-- ==== Sys2Proof/Laws/KeepsPlace.lean ====
section
/-! SUPPORT. Every operation and command of registers, places, links, stalls, broadcast processors, deep memory, wear and cluster memory passes `Keeps` on. -/

namespace Sys2Proof.Machine

set_option Elab.async false

theorem State.campIrq_keeps {a s : State} {c : Nat} {b : CampBit} (h1 : Keeps a s) : Keeps a (State.campIrq s c b) := by
  unfold State.campIrq
  extract_lets +onlyGivenNames x100
  refine Keeps.ite (fun _ => h1) (fun _ => ?_)
  extract_lets +onlyGivenNames x101
  have h101 : Keeps a x101 := by
    unfold x101
    exact State.wr_keeps h1 (legal.reg rfl)
  clear_value x101
  exact Keeps.ite (fun _ => State.msix_keeps h101) (fun _ => h101)

theorem State.modLogAt_keeps {a s : State} {f : List ((RegName × Nat) × List Nat) → List ((RegName × Nat) × List Nat)} (h1 : Keeps a s) : Keeps a (State.modLogAt s f) := by
  unfold State.modLogAt
  exact Keeps.frame (s := s) h1 rfl rfl rfl rfl (Nat.le_refl _) (Nat.le_refl _) rfl rfl rfl

theorem State.idError_keeps {a s : State} {kind : Nat} {bar : Nat} {off : Nat} {cause : Nat} (h1 : Keeps a s) : Keeps a (State.idError s kind bar off cause) := by
  unfold State.idError
  extract_lets +onlyGivenNames x100
  exact State.logIn_keeps (State.bump_keeps h1 rfl) rfl (@fun t101 h102 => State.wr_keeps h102 (legal.reg rfl))

theorem State.unhold_keeps {a s : State} {r : RegName} {i : Nat} (h1 : Keeps a s) : Keeps a (State.unhold s r i) := by
  unfold State.unhold
  exact Keeps.frame (s := s) h1 rfl rfl rfl rfl (Nat.le_refl _) (Nat.le_refl _) rfl rfl rfl

theorem State.asWriteAt_keeps {a s : State} {off : Nat} {r : RegName} {i : Nat} {f : State → Host.Outcome State Fault Refusal} (h1 : Keeps a s) (h5 : ∀ { v0}, Keeps a v0 → KeepsO a (f v0)) : KeepsO a (State.asWriteAt s off r i f) := by
  unfold State.asWriteAt
  split
  · exact h5 (State.unhold_keeps h1)
  · exact KeepsO.next h1
  · exact KeepsO.next (State.idError_keeps h1)

theorem State.asWrite_keeps {a s : State} {r : RegName} {i : Nat} {f : State → Host.Outcome State Fault Refusal} (h1 : Keeps a s) (h4 : ∀ { v0}, Keeps a v0 → KeepsO a (f v0)) : KeepsO a (State.asWrite s r i f) := by
  unfold State.asWrite
  exact State.asWriteAt_keeps h1 (@fun t100 h101 => h4 h101)

theorem State.modCamp_keeps {a s : State} {c : Nat} {f : Camp → Camp} (h1 : Keeps a s) : Keeps a (State.modCamp s c f) := by
  unfold State.modCamp
  exact Keeps.frame (s := s) h1 rfl rfl rfl rfl (Nat.le_refl _) (Nat.le_refl _) rfl rfl rfl

theorem State.modCluster_keeps {a s : State} {k : Nat} {f : Cluster → Cluster} (h1 : Keeps a s) : Keeps a (State.modCluster s k f) := by
  unfold State.modCluster
  exact Keeps.frame (s := s) h1 rfl rfl rfl rfl (Nat.le_refl _) (Nat.le_refl _) rfl rfl rfl

theorem State.modGroup_keeps {a s : State} {c : Nat} {d : Nat} {f : Group → Group} (h1 : Keeps a s) : Keeps a (State.modGroup s c d f) := by
  unfold State.modGroup
  exact State.modCamp_keeps h1

theorem State.clearPitch_keeps {a s : State} {p : Nat} (h1 : Keeps a s) : Keeps a (State.clearPitch s p) := by
  unfold State.clearPitch
  exact State.forEach_keeps h1 (@fun t100 t101 h102 => State.wr_keeps (State.modCluster_keeps h102) (legal.reg rfl))

theorem State.clearEnd_keeps {a s : State} {p : Nat} (h1 : Keeps a s) : Keeps a (State.clearEnd s p) := by
  unfold State.clearEnd
  exact State.forEach_keeps h1 (@fun t100 t101 h102 => State.wr_keeps h102 (legal.reg rfl))

theorem State.modHn_keeps {a s : State} {p : Nat} {f : HnPort → HnPort} (h1 : Keeps a s) : Keeps a (State.modHn s p f) := by
  unfold State.modHn
  exact Keeps.frame (s := s) h1 rfl rfl rfl rfl (Nat.le_refl _) (Nat.le_refl _) rfl rfl rfl

theorem State.modFab_keeps {a s : State} {f : FabUnit → FabUnit} (h1 : Keeps a s) : Keeps a (State.modFab s f) := by
  unfold State.modFab
  exact Keeps.frame (s := s) h1 rfl rfl rfl rfl (Nat.le_refl _) (Nat.le_refl _) rfl rfl rfl

theorem State.sendTx_keeps {a s : State} {p : Nat} {nak : Bool} {e : TxFlit} (h1 : Keeps a s) : Keeps a (State.sendTx s p nak e) := by
  unfold State.sendTx
  extract_lets +onlyGivenNames x100
  exact State.emit_keeps h1

theorem State.setKeys_keeps {a s : State} {p : Nat} (h1 : Keeps a s) : Keeps a (State.setKeys s p) := by
  unfold State.setKeys
  extract_lets +onlyGivenNames x100
  extract_lets +onlyGivenNames x101
  exact State.modHn_keeps h1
_ _ _ _
WHAT IS EXPECTED >>
What you write must match the records above exactly, line for line.

ANSWER SPACE >>
-- ==== Sys2Proof/Laws/KeepsPlace.lean ====
section
/-! SUPPORT. Every operation and command of registers, places, links, stalls, broadcast processors, deep memory, wear and cluster memory passes `Keeps` on. -/

namespace Sys2Proof.Machine

set_option Elab.async false

theorem State.campIrq_keeps {a s : State} {c : Nat} {b : CampBit} (h1 : Keeps a s) : Keeps a (State.campIrq s c b) := by
  unfold State.campIrq
  extract_lets +onlyGivenNames x100
  refine Keeps.ite (fun _ => h1) (fun _ => ?_)
  extract_lets +onlyGivenNames x101
  have h101 : Keeps a x101 := by
    unfold x101
    exact State.wr_keeps h1 (legal.reg rfl)
  clear_value x101
  exact Keeps.ite (fun _ => State.msix_keeps h101) (fun _ => h101)

theorem State.modLogAt_keeps {a s : State} {f : List ((RegName × Nat) × List Nat) → List ((RegName × Nat) × List Nat)} (h1 : Keeps a s) : Keeps a (State.modLogAt s f) := by
  unfold State.modLogAt
  exact Keeps.frame (s := s) h1 rfl rfl rfl rfl (Nat.le_refl _) (Nat.le_refl _) rfl rfl rfl

theorem State.idError_keeps {a s : State} {kind : Nat} {bar : Nat} {off : Nat} {cause : Nat} (h1 : Keeps a s) : Keeps a (State.idError s kind bar off cause) := by
  unfold State.idError
  extract_lets +onlyGivenNames x100
  exact State.logIn_keeps (State.bump_keeps h1 rfl) rfl (@fun t101 h102 => State.wr_keeps h102 (legal.reg rfl))

theorem State.unhold_keeps {a s : State} {r : RegName} {i : Nat} (h1 : Keeps a s) : Keeps a (State.unhold s r i) := by
  unfold State.unhold
  exact Keeps.frame (s := s) h1 rfl rfl rfl rfl (Nat.le_refl _) (Nat.le_refl _) rfl rfl rfl

theorem State.asWriteAt_keeps {a s : State} {off : Nat} {r : RegName} {i : Nat} {f : State → Host.Outcome State Fault Refusal} (h1 : Keeps a s) (h5 : ∀ { v0}, Keeps a v0 → KeepsO a (f v0)) : KeepsO a (State.asWriteAt s off r i f) := by
  unfold State.asWriteAt
  split
  · exact h5 (State.unhold_keeps h1)
  · exact KeepsO.next h1
  · exact KeepsO.next (State.idError_keeps h1)

theorem State.asWrite_keeps {a s : State} {r : RegName} {i : Nat} {f : State → Host.Outcome State Fault Refusal} (h1 : Keeps a s) (h4 : ∀ { v0}, Keeps a v0 → KeepsO a (f v0)) : KeepsO a (State.asWrite s r i f) := by
  unfold State.asWrite
  exact State.asWriteAt_keeps h1 (@fun t100 h101 => h4 h101)

theorem State.modCamp_keeps {a s : State} {c : Nat} {f : Camp → Camp} (h1 : Keeps a s) : Keeps a (State.modCamp s c f) := by
  unfold State.modCamp
  exact Keeps.frame (s := s) h1 rfl rfl rfl rfl (Nat.le_refl _) (Nat.le_refl _) rfl rfl rfl

theorem State.modCluster_keeps {a s : State} {k : Nat} {f : Cluster → Cluster} (h1 : Keeps a s) : Keeps a (State.modCluster s k f) := by
  unfold State.modCluster
  exact Keeps.frame (s := s) h1 rfl rfl rfl rfl (Nat.le_refl _) (Nat.le_refl _) rfl rfl rfl

theorem State.modGroup_keeps {a s : State} {c : Nat} {d : Nat} {f : Group → Group} (h1 : Keeps a s) : Keeps a (State.modGroup s c d f) := by
  unfold State.modGroup
  exact State.modCamp_keeps h1

theorem State.clearPitch_keeps {a s : State} {p : Nat} (h1 : Keeps a s) : Keeps a (State.clearPitch s p) := by
  unfold State.clearPitch
  exact State.forEach_keeps h1 (@fun t100 t101 h102 => State.wr_keeps (State.modCluster_keeps h102) (legal.reg rfl))

theorem State.clearEnd_keeps {a s : State} {p : Nat} (h1 : Keeps a s) : Keeps a (State.clearEnd s p) := by
  unfold State.clearEnd
  exact State.forEach_keeps h1 (@fun t100 t101 h102 => State.wr_keeps h102 (legal.reg rfl))

theorem State.modHn_keeps {a s : State} {p : Nat} {f : HnPort → HnPort} (h1 : Keeps a s) : Keeps a (State.modHn s p f) := by
  unfold State.modHn
  exact Keeps.frame (s := s) h1 rfl rfl rfl rfl (Nat.le_refl _) (Nat.le_refl _) rfl rfl rfl

theorem State.modFab_keeps {a s : State} {f : FabUnit → FabUnit} (h1 : Keeps a s) : Keeps a (State.modFab s f) := by
  unfold State.modFab
  exact Keeps.frame (s := s) h1 rfl rfl rfl rfl (Nat.le_refl _) (Nat.le_refl _) rfl rfl rfl

theorem State.sendTx_keeps {a s : State} {p : Nat} {nak : Bool} {e : TxFlit} (h1 : Keeps a s) : Keeps a (State.sendTx s p nak e) := by
  unfold State.sendTx
  extract_lets +onlyGivenNames x100
  exact State.emit_keeps h1

theorem State.setKeys_keeps {a s : State} {p : Nat} (h1 : Keeps a s) : Keeps a (State.setKeys s p) := by
  unfold State.setKeys
  extract_lets +onlyGivenNames x100
  extract_lets +onlyGivenNames x101
  exact State.modHn_keeps h1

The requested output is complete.